Dev Diaries - PCAPAnalyzer IV: Mistakes and manuals
Let’s be honest with ourselves for a moment here: when I decided that I was going to develop a tool from scratch, it was bound to have some bad choices in it. That’s how learning works, right?
So, both to avoid people from making these in the future and for your amusement and entertainment, let’s speak about those mistakes I made when developing this project.
The first one stemmed from a lack of experience with the tools at my disposal, in this case, specifically about the relational database mananagement system I chose to implement into our application here. If you remember our post about builduing the backend, I chose to implement MySQL
as the database management program for our data storage and querying. This turned out to be my first mistake.
See, in the beginning, there was a general access with admin
to all databases. Turns out, this is not a really good idea, so that needed to change for production-grade releases. This turned me to look into some IAM, or Identity and Access management, for our product. This, in turn, showed me a comparison between user management systems in different relational databases. Turns out, when compared with the rest of the options, MySQL
is, let’s say, less good. It’s not bad per se, but having seen PostgreSQL
’s user, role, permission and ownership management system makes the former one look half-baked at best.

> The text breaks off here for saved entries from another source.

-- ==== Sys2Proof/Laws/KeepHost.lean ====
section
/-! SUPPORT. The invariant `Good` through rings, update, register accesses, clocks, the standard library and the tick: every function that answers a state keeps it. -/

open Sys2Proof
namespace Sys2Proof.Machine

@[simp] theorem State.setDesc_good {pd : List Instr} {s : State} {r : Nat} {d : Option DescRun} (hs : Good pd s) : Good pd (State.setDesc s r d) := by
  unfold State.setDesc
  try dsimp only
  repeat' (first | (with_reducible first | assumption | apply good_foldl | split | intro _ | simp only [good_mk]))

@[simp] theorem ringHeadWrite_good {pd : List Instr} {ring : Fin 64} {value : Word} {s : State} (hs : Good pd s) : Good pd (ringHeadWrite ring value s) := by
  unfold ringHeadWrite
  try dsimp only
  repeat' (first | (with_reducible first | assumption | apply State.downError_good | apply State.logErr_good | apply State.setReg_good | apply good_foldl | split))

@[simp] theorem State.abortDesc_good {pd : List Instr} {s : State} {r : Nat} (hs : Good pd s) : Good pd (State.abortDesc s r) := by
  unfold State.abortDesc
  try dsimp only
  repeat' (first | (with_reducible first | assumption | apply State.writeMem_good | apply State.setDesc_good | apply State.setFld_good | apply good_foldl | split))

@[simp] theorem ringCfgWrite_good {pd : List Instr} {ring : Fin 64} {ofs : BitVec 12} {value : Word} {s : State} (hs : Good pd s) : Good pd (ringCfgWrite ring ofs value s) := by
  unfold ringCfgWrite
  try dsimp only
  repeat' (first | (with_reducible first | assumption | apply State.downError_good | apply halt_good | apply State.refuse_good | apply State.setReg_good | apply State.logErr_good | apply State.abortDesc_good | apply good_foldl | split))

@[simp] theorem descriptorStart_good {pd : List Instr} {mover : Fin 4} {s : State} (hs : Good pd s) : Good pd (descriptorStart mover s) := by
  unfold descriptorStart
  try dsimp only
  repeat' (first | (with_reducible first | assumption | apply State.setDesc_good | apply good_foldl | split | intro _ | simp only [good_mk]))

@[simp] theorem State.moverByte_good {pd : List Instr} {s : State} {a : Nat} {b : Byte} {q : BitVec 4} (hs : Good pd s) : Good pd (State.moverByte s a b q) := by
  unfold State.moverByte
  try dsimp only
  repeat' (first | (with_reducible first | assumption | apply State.imemPut_good | apply State.migrateRange_good | apply State.writeMem_good | apply State.touchStore_good | apply good_foldl | split))

@[simp] theorem State.unpoison_good {pd : List Instr} {s : State} {a n : Nat} (hs : Good pd s) : Good pd (State.unpoison s a n) := by
  unfold State.unpoison
  try dsimp only
  repeat' (first | (with_reducible first | assumption | apply good_foldl | split | intro _ | simp only [good_mk]))

@[simp] theorem State.pageAddr_good {pd : List Instr} {s : State} {ctx va : Nat} {on : Option (Nat × Nat)} {write : Bool} (hs : Good pd s) : Good pd (State.pageAddr s ctx va on write).1 := by
  unfold State.pageAddr
  try dsimp only
  repeat' (first | (with_reducible first | assumption | apply State.translate_good | apply good_foldl | split))

theorem State.copyRun_good {pd : List Instr} : ∀ {n src dst : Nat} {s : State}, Good pd s → Good pd (s.copyRun src dst n)
  | 0, _, _, _, h => h
  | n + 1, src, dst, s, h => State.copyRun_good (n := n) (State.moverByte_good h)

theorem State.fillRun_good {pd : List Instr} {pat : Bytes} : ∀ {n i dst : Nat} {s : State}, Good pd s → Good pd (s.fillRun pat i dst n)
  | 0, _, _, _, h => h
  | n + 1, i, dst, s, h => State.fillRun_good (n := n) (State.moverByte_good h)

theorem State.runDesc_good {pd : List Instr} {ctx : Nat} {d : Desc} : ∀ {n a b : Nat} {pg : DescPages} {s : State}, Good pd s →
    Good pd (s.runDesc ctx d n a b pg).1
  | 0, _, _, _, _, h => h
  | n + 1, done, line, pg, s, h => by
    unfold State.runDesc
    split
    · exact h
    · extract_lets src dst x
      have hx : Good pd x.1 := by
        unfold x
        split
        · exact State.pageAddr_good h
        · exact h
      clear_value x
      split
      · exact hx
      · exact hx
      · split
        · exact hx
        · rename_i _ y _ _ _ _ _
          have hy : Good pd y.1 := State.pageAddr_good hx
          clear_value y
          split
          · exact hy
          · exact hy
          · refine State.runDesc_good (State.unpoison_good ?_)
            split
            · exact State.copyRun_good hy
            · exact State.fillRun_good hy

@[simp] theorem State.workDesc_good {pd : List Instr} {s : State} {x : DescRun} (hs : Good pd s) : Good pd (s.workDesc x).1 :=
  State.runDesc_good hs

So, it came time to port the entire ecosystem to PostgreSQL
. This got me mixed results. On the frontend side, it was mostly simple in the php
and sql
side, even though I needed to make some slight modifications, mostly for time calculation. On the backend side, however, it was a mixed bag. Choosing the new python3
driver for database management system interaction was dead simple: the tried and true standard is just using psycopg2 and running with it, since it implements all of the python
database interaction standards as the specification requires, so it’s better standardized.
But in contrast, I found the problems when I tried to insert data into the database. It was kind of simple in the local server capture, since it was a COPY FROM
command that grabs a CSV
file that is read into the database. But then I discovered a problem: COPY FROM
is a SQL command that reads server files. But it wasn’t reading CSV files from agents. After a couple of hours of scratching my head, I noticed the problem: It was looking for local folders that didn’t exist in the server. Because agents are remote.
That said, psycopg2
has its grounds covered for you in this, thanks to being a more standard and complete database driver than the MySQL
counterparts. You can just use the copy_expert()
function and use a COPY FROM STDIN
query, that will just read the function parameter with the entire file. Presto, it works. It just inserts a really long string over the network. (bonus points since postgreSQL
has ssl-enabled connections by default!)
Good, now all of our system is running against PostgreSQL
! Everyone can come in and check!
Which brings us to our second problem on the line. everyone can come in and check. There’s no access control system. The frontend and API are a wild west free-for-all. That needs to change.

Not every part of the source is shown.